What the exercise asks
Give the number of lines in the data that contain the word "fields"; no other text is needed.

Dataset entries
-- ==== Sys2Proof/Word.lean ====
section
/-! DEFINITION. The words of the GN416: the byte of every frame and of the image memory, and the two 16-bit
sets the host reads and writes whole (the condition set and the mask, R182). -/
namespace Sys2Proof

/-- A byte of a frame, of a reply body or of the image memory. -/
abbrev Byte := BitVec 8

/-- A 16-bit word: a set of conditions (R182) or a restock stamp (R13). -/
abbrev Word16 := BitVec 16

end Sys2Proof
end

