-- ==== Sys2Proof/Machine/Queue.lean ====
section
/-! DEFINITION. The order queue's requests (R50 to R53, R64 to R71). -/
namespace Sys2Proof.Machine

/-! ### PLACE ORDER (R50 to R53) -/

/-- R50: the fields in range; the choice mark is 0 for a lane and 1 for a product code (log 10). -/
def Placement.inRange (p : Placement) : Bool :=
  p.tag != 0 && within 1 4 (some p.quantity) && coded paymentOf (some p.payment) &&
  (match p.choice with
   | 0 => p.target < 64
   | 1 => p.target != 0
   | _ => false)

/-- R51 checks 3 and 4: the lane resolved and sellable, or the status. -/
def Placement.resolve (p : Placement) (d : Device) : Except Status (Fin 64 × Lane) :=
  match p.choice with
  | 0 =>
    match (index 64 p.target).bind fun n => (d.lane? n).map fun l => (n, l) with
    | none => .error .notFound
    | some x =>
      match x.2.unsellable p.quantity 0 with
      | none => .ok x
      | some .soldOut => .error .soldOut
      | some _ => .error .notSellable
  | _ =>
    if (d.carriers p.target).isEmpty then .error .notFound
    else
      match (d.vendOrder p.target).find? fun x => x.2.sellable p.quantity 0 with
      | none => .error .soldOut
      | some x => .ok x

/-- R50, R46: the flags INEXACT_OK and FINAL, HOLD_AFTER and the payment. -/
def Placement.isCredit (p : Placement) : Bool := paymentOf p.payment = some .credit

/-- R52 check 5a: money is moving. -/
def Device.moneyMoving (d : Device) : Bool :=
  (!d.payout.idle && d.payout.plan.any (·.kind ≠ .dispense)) || d.credit.pending != .no || d.coins.inFlight.isSome

/-- R52: the three credit checks of a cost. -/
def creditRefusal (inexactOk : Bool) (cost : Nat) (d : Device) : Option Status :=
  let u := d.credit.uncommitted
  let left := u - cost
  if d.moneyMoving then some .busy
  else if u < cost then some .noCredit
  else if 0 < left && d.planTotal false left != left && !inexactOk then some .noChange
  else none

/-- R53: the order a placement fills. -/
def Placement.order (p : Placement) (n : Fin 64) (l : Lane) : Order :=
  { tag := p.tag, lane := n, product := l.product, quantity := p.quantity, price := l.price,
    payment := (paymentOf p.payment).getD .credit, final := flagBit p.flags 0, holdAfter := flagBit p.flags 1,
    inexactOk := flagBit p.flags 2, state := .queued, delivered := 0, residue := 0, charged := 0, cause := none }

/-- R47: the number of live orders. -/
def OrderQueue.liveCount (q : OrderQueue) : Nat := (q.orders.filter (·.state.live)).length

/-- R53: a taken placement. -/
def place (o : Order) (d : Device) : Device :=
  let q0 := d.queue
  let d := ({ d with queue := { q0 with orders := q0.orders ++ [o] } } : Device).reserve o.lane o.quantity
  let d := if o.payment = .credit then d.commit (o.price * o.quantity) else d
  d.startHead.takeFrom q0

/-- R51, R52, R53: PLACE ORDER with its fields in range. -/
def placeChecked (p : Placement) (d : Device) : Device × Reply :=
  if Config.maxOrders ≤ d.queue.orders.length then refuse .queueFull d
  else if (d.queue.find? p.tag).isSome then refuse .tagInUse d
  else
    match Placement.resolve p d with
    | .error st => refuse st d
    | .ok (n, l) =>
      let cost := l.price * p.quantity
      match if Placement.isCredit p then creditRefusal (flagBit p.flags 2) cost d else none with
      | some st => refuse st d
      | none =>
        (place (Placement.order p n l) d,
          reply .ok (num n ++ u16 l.price ++ u32 cost ++ u8 d.queue.liveCount))

/-- R50: PLACE ORDER on the device's records. -/
def placeOrder (p : Placement) (d : Device) : Device × Reply :=
  if Placement.inRange p then placeChecked p d else refuse .range d

/-- R50: PLACE ORDER. -/
def execPlaceOrder (p : Placement) (s : State) : Result := .next (s.request (placeOrder p))

/-! ### Queue controls (R64 to R68) -/

/-- R54: the queue state. -/
def Device.setQueueState (q : QueueState) (d : Device) : Device := { d with queue := { d.queue with state := q } }

/-- R64: HOLD QUEUE on the device's records. -/
def holdQueue (d : Device) : Device × Reply := okay (d.setQueueState .held)

/-- R64: HOLD QUEUE. -/
def execHoldQueue (s : State) : Result := .next (s.request holdQueue)

/-- R64: RESUME QUEUE on the device's records. -/
def resumeQueue (d : Device) : Device × Reply := okay ((d.setQueueState .running).startHead.takeFrom d.queue)

/-- R64: RESUME QUEUE. -/
def execResumeQueue (s : State) : Result := .next (s.request resumeQueue)

/-- R65: HALT DRIVE on the device's records. -/
def haltDrive (d : Device) : Device × Reply :=
  if d.queue.current?.isNone then refuse .notFound d else okay ((d.haltOrder false).conclude d.queue)

/-- R65: HALT DRIVE. -/
def execHaltDrive (s : State) : Result := .next (s.request haltDrive)

/-- R66: what follows the order's return to DRIVING, by the unit position. -/
def resumeAt (p : UnitPosition) (d : Device) : Device :=
  match p with
  | .halted => (d.setUnitPos .posted).resumeUnit
  | .none => d.startUnit.takeFrom d.queue
  | .posted => d

/-- R66: RESUME DRIVE on the device's records. -/
def resumeDrive (d : Device) : Device × Reply :=
  match d.queue.current? with
  | none => refuse .notFound d
  | some o =>
    if o.state ≠ .halted then refuse .notFound d
    else if !d.gatesOpen then refuse .notAllowed d
    else okay (resumeAt d.queue.unitPos (d.updateOrder o.tag fun o => { o with state := .driving }))

/-- R66: RESUME DRIVE. -/
def execResumeDrive (s : State) : Result := .next (s.request resumeDrive)

/-- R67, R68: a live order is ended by request: its unit drive abandoned when it is the current order. -/
def Device.giveUp (o : Order) (cause : EndCause) (d : Device) : Device :=
  (if o.state.current && d.queue.unitPos ≠ .none then d.abandon o.tag else d).endOrder o.tag cause

/-- R67: SKIP ORDER on the device's records. -/
def skipOrder (tag : Nat) (d : Device) : Device × Reply :=
  if tag = 0 then refuse .range d
  else
    match d.queue.find? tag with
    | none => refuse .notFound d
    | some o =>
      if !o.state.live then refuse .notAllowed d
      else okay ((d.giveUp o .skipped).conclude d.queue)

/-- R67: SKIP ORDER. -/
def execSkipOrder (tag : Nat) (s : State) : Result := .next (s.request (skipOrder tag))

/-- R68: the current order, if any, is given up with cause CLEARED. -/
def Device.clearCurrent (d : Device) : Device :=
  match d.queue.current? with
  | none => d
  | some o => d.giveUp o .cleared

/-- R68: CLEAR QUEUE on the device's records. -/
def clearQueue (d : Device) : Device × Reply :=
  (((d.clearCurrent.cancelAllQueued .cleared).setQueueState .held).conclude d.queue,
    reply .ok (u8 d.queue.liveCount))

/-- R68: CLEAR QUEUE. -/
def execClearQueue (s : State) : Result := .next (s.request clearQueue)

/-! ### Reading and retiring (R69 to R71) -/

/-- R69: an order record. -/
def orderBytes (o : Order) : List Byte :=
  u8 o.tag ++ num o.lane ++ u16 o.product ++ u8 o.quantity ++ u16 o.price ++ u8 (paymentCode o.payment) ++
    yesNo o.final ++ yesNo o.holdAfter ++ yesNo o.inexactOk ++ u8 (orderStateCode o.state) ++ u8 o.delivered ++
    u8 o.residue ++ u32 o.charged ++ optCode endCauseCode o.cause

/-- R69: READ ORDER on the device's records. -/
def readOrder (tag : Nat) (d : Device) : Reply :=
  if tag = 0 then reply .range []
  else
    match d.queue.find? tag with
    | none => reply .notFound []
    | some o => reply .ok (orderBytes o ++ if o.state.current then u8 (unitPosCode d.queue.unitPos) else [])

/-- R69: READ ORDER. -/
def execReadOrder (tag : Nat) (s : State) : Result := .next (s.query (readOrder tag))

/-- R70: an order in READ QUEUE's list. -/
def queuedBytes (o : Order) : List Byte :=
  u8 o.tag ++ num o.lane ++ u8 (orderStateCode o.state) ++ u8 o.quantity ++ u8 o.delivered ++ u8 (paymentCode o.payment)

/-- R70: READ QUEUE's reply. -/
def queueReply (d : Device) : Reply :=
  let q := d.queue
  reply .ok (u8 (queueStateCode q.state) ++ onOff (d.onRef .door) ++ onOff (d.onRef .flap) ++
    optU8 (q.current?.map (·.tag)) ++ optCode unitPosCode (q.current?.map fun _ => q.unitPos) ++
    u8 q.orders.length ++ u8 q.liveCount ++ q.orders.flatMap queuedBytes)

/-- R70: READ QUEUE. -/
def execReadQueue (s : State) : Result := .next (s.query queueReply)

/-- R71: the orders that f keeps. -/
def Device.keepOrders (f : Order → Bool) (d : Device) : Device :=
  { d with queue := { d.queue with orders := d.queue.orders.filter f } }

/-- R71: RETIRE ORDER on the device's records. -/
def retireOrder (tag : Nat) (d : Device) : Device × Reply :=
  if tag = 0 then
    (d.keepOrders (·.state.live), reply .ok (u8 (d.queue.orders.length - d.queue.liveCount)))
  else
    match d.queue.find? tag with
    | none => refuse .notFound d
    | some o => if o.state.live then refuse .notAllowed d else okay (d.keepOrders (·.tag ≠ tag))

/-- R71: RETIRE ORDER. -/
def execRetireOrder (tag : Nat) (s : State) : Result := .next (s.request (retireOrder tag))

end Sys2Proof.Machine
end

Result of the exercise
2